At the line containing "before RB. -/", begin retyping, and continue word for word until the records below run out.

-- DATASET ENTRIES follows --

/-- R159, R158. MTRANS: shape, bits and cleared padding of the result, with RD = RA allowed; the capacity
failure; and that transposing twice gives a matrix equal under MEQ. The cleared padding and the last are
the spec's own inferences (R158, R159, "derived"). -/
def Obligations.MtransTransposes : Prop :=
  (∀ w : CmdWord, w &&& 0xFFFF00FF = 0x00000006 →
    decode w = some (.mtrans (rdField w) (raField w))) ∧
  (∀ (rd ra : SlotNo) (s : State) (x : BitMatrix), s.slot ra = some x →
    (x.cols ≤ s.config.maxDim → x.rows ≤ s.config.maxDim →
      s.usage - s.slotWords rd + x.cols * ((x.rows + 63) / 64) ≤ s.config.hostMemWords →
      ∃ t y, exec (.mtrans rd ra) s = .next t ∧ t.slot rd = some y ∧ y.rows = x.cols ∧
        y.cols = x.rows ∧ y.wf = true ∧ (∀ c r, y.get c r = x.get r c) ∧
        (∀ c p, c < y.rows → y.cols % 64 ≠ 0 → y.cols % 64 ≤ p → p < 64 →
          (y.memRead (c * y.wpr + (y.wpr - 1))).getLsbD p = false) ∧
        Completed t 0 ∧ KeepsOtherSlots s t rd ∧ t.result = s.result ∧ KeepsControl s t) ∧
    (s.config.maxDim < x.cols ∨ s.config.maxDim < x.rows ∨
        s.config.hostMemWords < s.usage - s.slotWords rd + x.cols * ((x.rows + 63) / 64) →
      ∃ t, exec (.mtrans rd ra) s = .next t ∧ Completed t 7 ∧ KeepsSlots s t ∧
        t.result = s.result ∧ KeepsControl s t)) ∧
  (∀ (rd ra : SlotNo) (s : State), s.slot ra = none →
    ∃ t, exec (.mtrans rd ra) s = .next t ∧ Completed t 5 ∧ KeepsSlots s t ∧
      t.result = s.result ∧ KeepsControl s t) ∧
  ∀ x : BitMatrix, sameBits x (transpose (transpose x)) = true

/-- R160. MEQ: 1 exactly for equal shapes and equal valid bits, so padding never matters; RA is checked
before RB. -/
def Obligations.MeqComparesValidBits : Prop :=
  (∀ w : CmdWord, w &&& 0xFFF00FFF = 0x00000007 →
    decode w = some (.meq (raField w) (rbField w))) ∧
  (∀ (ra rb : SlotNo) (s : State) (x y : BitMatrix), s.slot ra = some x → s.slot rb = some y →
    ∃ t, exec (.meq ra rb) s = .next t ∧ (t.result = 0 ∨ t.result = 1) ∧
      (t.result = 1 ↔ x.rows = y.rows ∧ x.cols = y.cols ∧
        ∀ r c, r < x.rows → c < x.cols → x.get r c = y.get r c) ∧
      Completed t 0 ∧ KeepsSlots s t ∧ KeepsControl s t) ∧
  ∀ (ra rb : SlotNo) (s : State), s.slot ra = none ∨ s.slot rb = none →
    ∃ t, exec (.meq ra rb) s = .next t ∧ Completed t 5 ∧ KeepsSlots s t ∧
      t.result = s.result ∧ KeepsControl s t

/-- R161. MRDW: the raw word, padding bits as stored, 0 out of range. -/
def Obligations.MrdwReadsRawWord : Prop :=
  (∀ w : CmdWord, w &&& 0xFFFF0FFF = 0x00000008 → decode w = some (.mrdw (raField w))) ∧
  ∀ (ra : SlotNo) (s : State),
    (∀ x, s.slot ra = some x → x.wf = true →
      ∃ t, exec (.mrdw ra) s = .next t ∧
        (∀ v, x.data[s.a0.toNat]? = some v → t.result = v) ∧
        (x.rows * x.wpr ≤ s.a0.toNat → t.result = 0) ∧
        Completed t 0 ∧ KeepsSlots s t ∧ KeepsControl s t) ∧
    (s.slot ra = none →
      ∃ t, exec (.mrdw ra) s = .next t ∧ Completed t 5 ∧ KeepsSlots s t ∧
        t.result = s.result ∧ KeepsControl s t)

-- DATASET ENTRIES concluded --

• [TASK SOLUTION]
before RB. -/
def Obligations.MeqComparesValidBits : Prop :=
  (∀ w : CmdWord, w &&& 0xFFF00FFF = 0x00000007 →
    decode w = some (.meq (raField w) (rbField w))) ∧
  (∀ (ra rb : SlotNo) (s : State) (x y : BitMatrix), s.slot ra = some x → s.slot rb = some y →
    ∃ t, exec (.meq ra rb) s = .next t ∧ (t.result = 0 ∨ t.result = 1) ∧
      (t.result = 1 ↔ x.rows = y.rows ∧ x.cols = y.cols ∧
        ∀ r c, r < x.rows → c < x.cols → x.get r c = y.get r c) ∧
      Completed t 0 ∧ KeepsSlots s t ∧ KeepsControl s t) ∧
  ∀ (ra rb : SlotNo) (s : State), s.slot ra = none ∨ s.slot rb = none →
    ∃ t, exec (.meq ra rb) s = .next t ∧ Completed t 5 ∧ KeepsSlots s t ∧
      t.result = s.result ∧ KeepsControl s t

/-- R161. MRDW: the raw word, padding bits as stored, 0 out of range. -/
def Obligations.MrdwReadsRawWord : Prop :=
  (∀ w : CmdWord, w &&& 0xFFFF0FFF = 0x00000008 → decode w = some (.mrdw (raField w))) ∧
  ∀ (ra : SlotNo) (s : State),
    (∀ x, s.slot ra = some x → x.wf = true →
      ∃ t, exec (.mrdw ra) s = .next t ∧
        (∀ v, x.data[s.a0.toNat]? = some v → t.result = v) ∧
        (x.rows * x.wpr ≤ s.a0.toNat → t.result = 0) ∧
        Completed t 0 ∧ KeepsSlots s t ∧ KeepsControl s t) ∧
    (s.slot ra = none →
      ∃ t, exec (.mrdw ra) s = .next t ∧ Completed t 5 ∧ KeepsSlots s t ∧
        t.result = s.result ∧ KeepsControl s t)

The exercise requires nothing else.